-- ==== Sys2Proof/Laws/State.lean ====
section
/-! SUPPORT. What each update of State leaves: one lemma per field per update, all true by rfl, so
that no proof unfolds a record update. -/

namespace Sys2Proof.Machine

@[simp] theorem State.withEng_eng (s : State) (v : Engine) : (s.withEng v).eng = v := rfl
@[simp] theorem State.withEng_ctrl (s : State) (v : Engine) : (s.withEng v).ctrl = s.ctrl := rfl
@[simp] theorem State.withEng_cfg (s : State) (v : Engine) : (s.withEng v).cfg = s.cfg := rfl
@[simp] theorem State.withEng_bufs (s : State) (v : Engine) : (s.withEng v).bufs = s.bufs := rfl
@[simp] theorem State.withEng_seeds (s : State) (v : Engine) : (s.withEng v).seeds = s.seeds := rfl
@[simp] theorem State.withEng_reader (s : State) (v : Engine) : (s.withEng v).reader = s.reader := rfl
@[simp] theorem State.withEng_writer (s : State) (v : Engine) : (s.withEng v).writer = s.writer := rfl
@[simp] theorem State.withEng_region (s : State) (v : Engine) : (s.withEng v).region = s.region := rfl
@[simp] theorem State.withEng_scan (s : State) (v : Engine) : (s.withEng v).scan = s.scan := rfl
@[simp] theorem State.withEng_lastPix (s : State) (v : Engine) : (s.withEng v).lastPix = s.lastPix := rfl
@[simp] theorem State.withEng_geom (s : State) (v : Engine) : (s.withEng v).geom = s.geom := rfl
@[simp] theorem State.withEng_lut (s : State) (v : Engine) : (s.withEng v).lut = s.lut := rfl
@[simp] theorem State.withEng_huffSym (s : State) (v : Engine) : (s.withEng v).huffSym = s.huffSym := rfl
@[simp] theorem State.withEng_huff (s : State) (v : Engine) : (s.withEng v).huff = s.huff := rfl
@[simp] theorem State.withEng_tablesValid (s : State) (v : Engine) : (s.withEng v).tablesValid = s.tablesValid := rfl
@[simp] theorem State.withEng_luts (s : State) (v : Engine) : (s.withEng v).luts = s.luts := rfl
@[simp] theorem State.withEng_mem (s : State) (v : Engine) : (s.withEng v).mem = s.mem := rfl
@[simp] theorem State.withEng_plat (s : State) (v : Engine) : (s.withEng v).plat = s.plat := rfl
@[simp] theorem State.withEng_inbox (s : State) (v : Engine) : (s.withEng v).inbox = s.inbox := rfl
@[simp] theorem State.withEng_bus (s : State) (v : Engine) : (s.withEng v).bus = s.bus := rfl
@[simp] theorem State.withEng_draws (s : State) (v : Engine) : (s.withEng v).draws = s.draws := rfl
@[simp] theorem State.withEng_races (s : State) (v : Engine) : (s.withEng v).races = s.races := rfl

@[simp] theorem State.withCtrl_eng (s : State) (v : Control) : (s.withCtrl v).eng = s.eng := rfl
@[simp] theorem State.withCtrl_ctrl (s : State) (v : Control) : (s.withCtrl v).ctrl = v := rfl
@[simp] theorem State.withCtrl_cfg (s : State) (v : Control) : (s.withCtrl v).cfg = s.cfg := rfl
@[simp] theorem State.withCtrl_bufs (s : State) (v : Control) : (s.withCtrl v).bufs = s.bufs := rfl
@[simp] theorem State.withCtrl_seeds (s : State) (v : Control) : (s.withCtrl v).seeds = s.seeds := rfl
@[simp] theorem State.withCtrl_reader (s : State) (v : Control) : (s.withCtrl v).reader = s.reader := rfl
@[simp] theorem State.withCtrl_writer (s : State) (v : Control) : (s.withCtrl v).writer = s.writer := rfl
@[simp] theorem State.withCtrl_region (s : State) (v : Control) : (s.withCtrl v).region = s.region := rfl
@[simp] theorem State.withCtrl_scan (s : State) (v : Control) : (s.withCtrl v).scan = s.scan := rfl
@[simp] theorem State.withCtrl_lastPix (s : State) (v : Control) : (s.withCtrl v).lastPix = s.lastPix := rfl
@[simp] theorem State.withCtrl_geom (s : State) (v : Control) : (s.withCtrl v).geom = s.geom := rfl
@[simp] theorem State.withCtrl_lut (s : State) (v : Control) : (s.withCtrl v).lut = s.lut := rfl
@[simp] theorem State.withCtrl_huffSym (s : State) (v : Control) : (s.withCtrl v).huffSym = s.huffSym := rfl
@[simp] theorem State.withCtrl_huff (s : State) (v : Control) : (s.withCtrl v).huff = s.huff := rfl
@[simp] theorem State.withCtrl_tablesValid (s : State) (v : Control) : (s.withCtrl v).tablesValid = s.tablesValid := rfl
@[simp] theorem State.withCtrl_luts (s : State) (v : Control) : (s.withCtrl v).luts = s.luts := rfl
@[simp] theorem State.withCtrl_mem (s : State) (v : Control) : (s.withCtrl v).mem = s.mem := rfl
@[simp] theorem State.withCtrl_plat (s : State) (v : Control) : (s.withCtrl v).plat = s.plat := rfl
@[simp] theorem State.withCtrl_inbox (s : State) (v : Control) : (s.withCtrl v).inbox = s.inbox := rfl
@[simp] theorem State.withCtrl_bus (s : State) (v : Control) : (s.withCtrl v).bus = s.bus := rfl
@[simp] theorem State.withCtrl_draws (s : State) (v : Control) : (s.withCtrl v).draws = s.draws := rfl
@[simp] theorem State.withCtrl_races (s : State) (v : Control) : (s.withCtrl v).races = s.races := rfl

@[simp] theorem State.withCfg_eng (s : State) (v : FrameConfig) : (s.withCfg v).eng = s.eng := rfl
@[simp] theorem State.withCfg_ctrl (s : State) (v : FrameConfig) : (s.withCfg v).ctrl = s.ctrl := rfl
@[simp] theorem State.withCfg_cfg (s : State) (v : FrameConfig) : (s.withCfg v).cfg = v := rfl
@[simp] theorem State.withCfg_bufs (s : State) (v : FrameConfig) : (s.withCfg v).bufs = s.bufs := rfl
@[simp] theorem State.withCfg_seeds (s : State) (v : FrameConfig) : (s.withCfg v).seeds = s.seeds := rfl
@[simp] theorem State.withCfg_reader (s : State) (v : FrameConfig) : (s.withCfg v).reader = s.reader := rfl
@[simp] theorem State.withCfg_writer (s : State) (v : FrameConfig) : (s.withCfg v).writer = s.writer := rfl
@[simp] theorem State.withCfg_region (s : State) (v : FrameConfig) : (s.withCfg v).region = s.region := rfl
@[simp] theorem State.withCfg_scan (s : State) (v : FrameConfig) : (s.withCfg v).scan = s.scan := rfl
@[simp] theorem State.withCfg_lastPix (s : State) (v : FrameConfig) : (s.withCfg v).lastPix = s.lastPix := rfl
@[simp] theorem State.withCfg_geom (s : State) (v : FrameConfig) : (s.withCfg v).geom = s.geom := rfl
@[simp] theorem State.withCfg_lut (s : State) (v : FrameConfig) : (s.withCfg v).lut = s.lut := rfl
@[simp] theorem State.withCfg_huffSym (s : State) (v : FrameConfig) : (s.withCfg v).huffSym = s.huffSym := rfl
@[simp] theorem State.withCfg_huff (s : State) (v : FrameConfig) : (s.withCfg v).huff = s.huff := rfl
@[simp] theorem State.withCfg_tablesValid (s : State) (v : FrameConfig) : (s.withCfg v).tablesValid = s.tablesValid := rfl
@[simp] theorem State.withCfg_luts (s : State) (v : FrameConfig) : (s.withCfg v).luts = s.luts := rfl
@[simp] theorem State.withCfg_mem (s : State) (v : FrameConfig) : (s.withCfg v).mem = s.mem := rfl
@[simp] theorem State.withCfg_plat (s : State) (v : FrameConfig) : (s.withCfg v).plat = s.plat := rfl
@[simp] theorem State.withCfg_inbox (s : State) (v : FrameConfig) : (s.withCfg v).inbox = s.inbox := rfl
@[simp] theorem State.withCfg_bus (s : State) (v : FrameConfig) : (s.withCfg v).bus = s.bus := rfl
@[simp] theorem State.withCfg_draws (s : State) (v : FrameConfig) : (s.withCfg v).draws = s.draws := rfl
@[simp] theorem State.withCfg_races (s : State) (v : FrameConfig) : (s.withCfg v).races = s.races := rfl

@[simp] theorem State.withBufs_eng (s : State) (v : PlaneBufs) : (s.withBufs v).eng = s.eng := rfl
@[simp] theorem State.withBufs_ctrl (s : State) (v : PlaneBufs) : (s.withBufs v).ctrl = s.ctrl := rfl
@[simp] theorem State.withBufs_cfg (s : State) (v : PlaneBufs) : (s.withBufs v).cfg = s.cfg := rfl
@[simp] theorem State.withBufs_bufs (s : State) (v : PlaneBufs) : (s.withBufs v).bufs = v := rfl
@[simp] theorem State.withBufs_seeds (s : State) (v : PlaneBufs) : (s.withBufs v).seeds = s.seeds := rfl
@[simp] theorem State.withBufs_reader (s : State) (v : PlaneBufs) : (s.withBufs v).reader = s.reader := rfl
@[simp] theorem State.withBufs_writer (s : State) (v : PlaneBufs) : (s.withBufs v).writer = s.writer := rfl
@[simp] theorem State.withBufs_region (s : State) (v : PlaneBufs) : (s.withBufs v).region = s.region := rfl
@[simp] theorem State.withBufs_scan (s : State) (v : PlaneBufs) : (s.withBufs v).scan = s.scan := rfl
@[simp] theorem State.withBufs_lastPix (s : State) (v : PlaneBufs) : (s.withBufs v).lastPix = s.lastPix := rfl
@[simp] theorem State.withBufs_geom (s : State) (v : PlaneBufs) : (s.withBufs v).geom = s.geom := rfl
@[simp] theorem State.withBufs_lut (s : State) (v : PlaneBufs) : (s.withBufs v).lut = s.lut := rfl
@[simp] theorem State.withBufs_huffSym (s : State) (v : PlaneBufs) : (s.withBufs v).huffSym = s.huffSym := rfl
@[simp] theorem State.withBufs_huff (s : State) (v : PlaneBufs) : (s.withBufs v).huff = s.huff := rfl
@[simp] theorem State.withBufs_tablesValid (s : State) (v : PlaneBufs) : (s.withBufs v).tablesValid = s.tablesValid := rfl
@[simp] theorem State.withBufs_luts (s : State) (v : PlaneBufs) : (s.withBufs v).luts = s.luts := rfl
@[simp] theorem State.withBufs_mem (s : State) (v : PlaneBufs) : (s.withBufs v).mem = s.mem := rfl
@[simp] theorem State.withBufs_plat (s : State) (v : PlaneBufs) : (s.withBufs v).plat = s.plat := rfl
@[simp] theorem State.withBufs_inbox (s : State) (v : PlaneBufs) : (s.withBufs v).inbox = s.inbox := rfl
@[simp] theorem State.withBufs_bus (s : State) (v : PlaneBufs) : (s.withBufs v).bus = s.bus := rfl
@[simp] theorem State.withBufs_draws (s : State) (v : PlaneBufs) : (s.withBufs v).draws = s.draws := rfl
@[simp] theorem State.withBufs_races (s : State) (v : PlaneBufs) : (s.withBufs v).races = s.races := rfl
━━━━━━━━━━━━━━━━
■ Task details: Word for word, return the lines from the one holding "(s.withBufs v).lastPix = s.lastPix := rfl" through the end of the entries above.

■ Solution to the exercise:
@[simp] theorem State.withBufs_lastPix (s : State) (v : PlaneBufs) : (s.withBufs v).lastPix = s.lastPix := rfl
@[simp] theorem State.withBufs_geom (s : State) (v : PlaneBufs) : (s.withBufs v).geom = s.geom := rfl
@[simp] theorem State.withBufs_lut (s : State) (v : PlaneBufs) : (s.withBufs v).lut = s.lut := rfl
@[simp] theorem State.withBufs_huffSym (s : State) (v : PlaneBufs) : (s.withBufs v).huffSym = s.huffSym := rfl
@[simp] theorem State.withBufs_huff (s : State) (v : PlaneBufs) : (s.withBufs v).huff = s.huff := rfl
@[simp] theorem State.withBufs_tablesValid (s : State) (v : PlaneBufs) : (s.withBufs v).tablesValid = s.tablesValid := rfl
@[simp] theorem State.withBufs_luts (s : State) (v : PlaneBufs) : (s.withBufs v).luts = s.luts := rfl
@[simp] theorem State.withBufs_mem (s : State) (v : PlaneBufs) : (s.withBufs v).mem = s.mem := rfl
@[simp] theorem State.withBufs_plat (s : State) (v : PlaneBufs) : (s.withBufs v).plat = s.plat := rfl
@[simp] theorem State.withBufs_inbox (s : State) (v : PlaneBufs) : (s.withBufs v).inbox = s.inbox := rfl
@[simp] theorem State.withBufs_bus (s : State) (v : PlaneBufs) : (s.withBufs v).bus = s.bus := rfl
@[simp] theorem State.withBufs_draws (s : State) (v : PlaneBufs) : (s.withBufs v).draws = s.draws := rfl
@[simp] theorem State.withBufs_races (s : State) (v : PlaneBufs) : (s.withBufs v).races = s.races := rfl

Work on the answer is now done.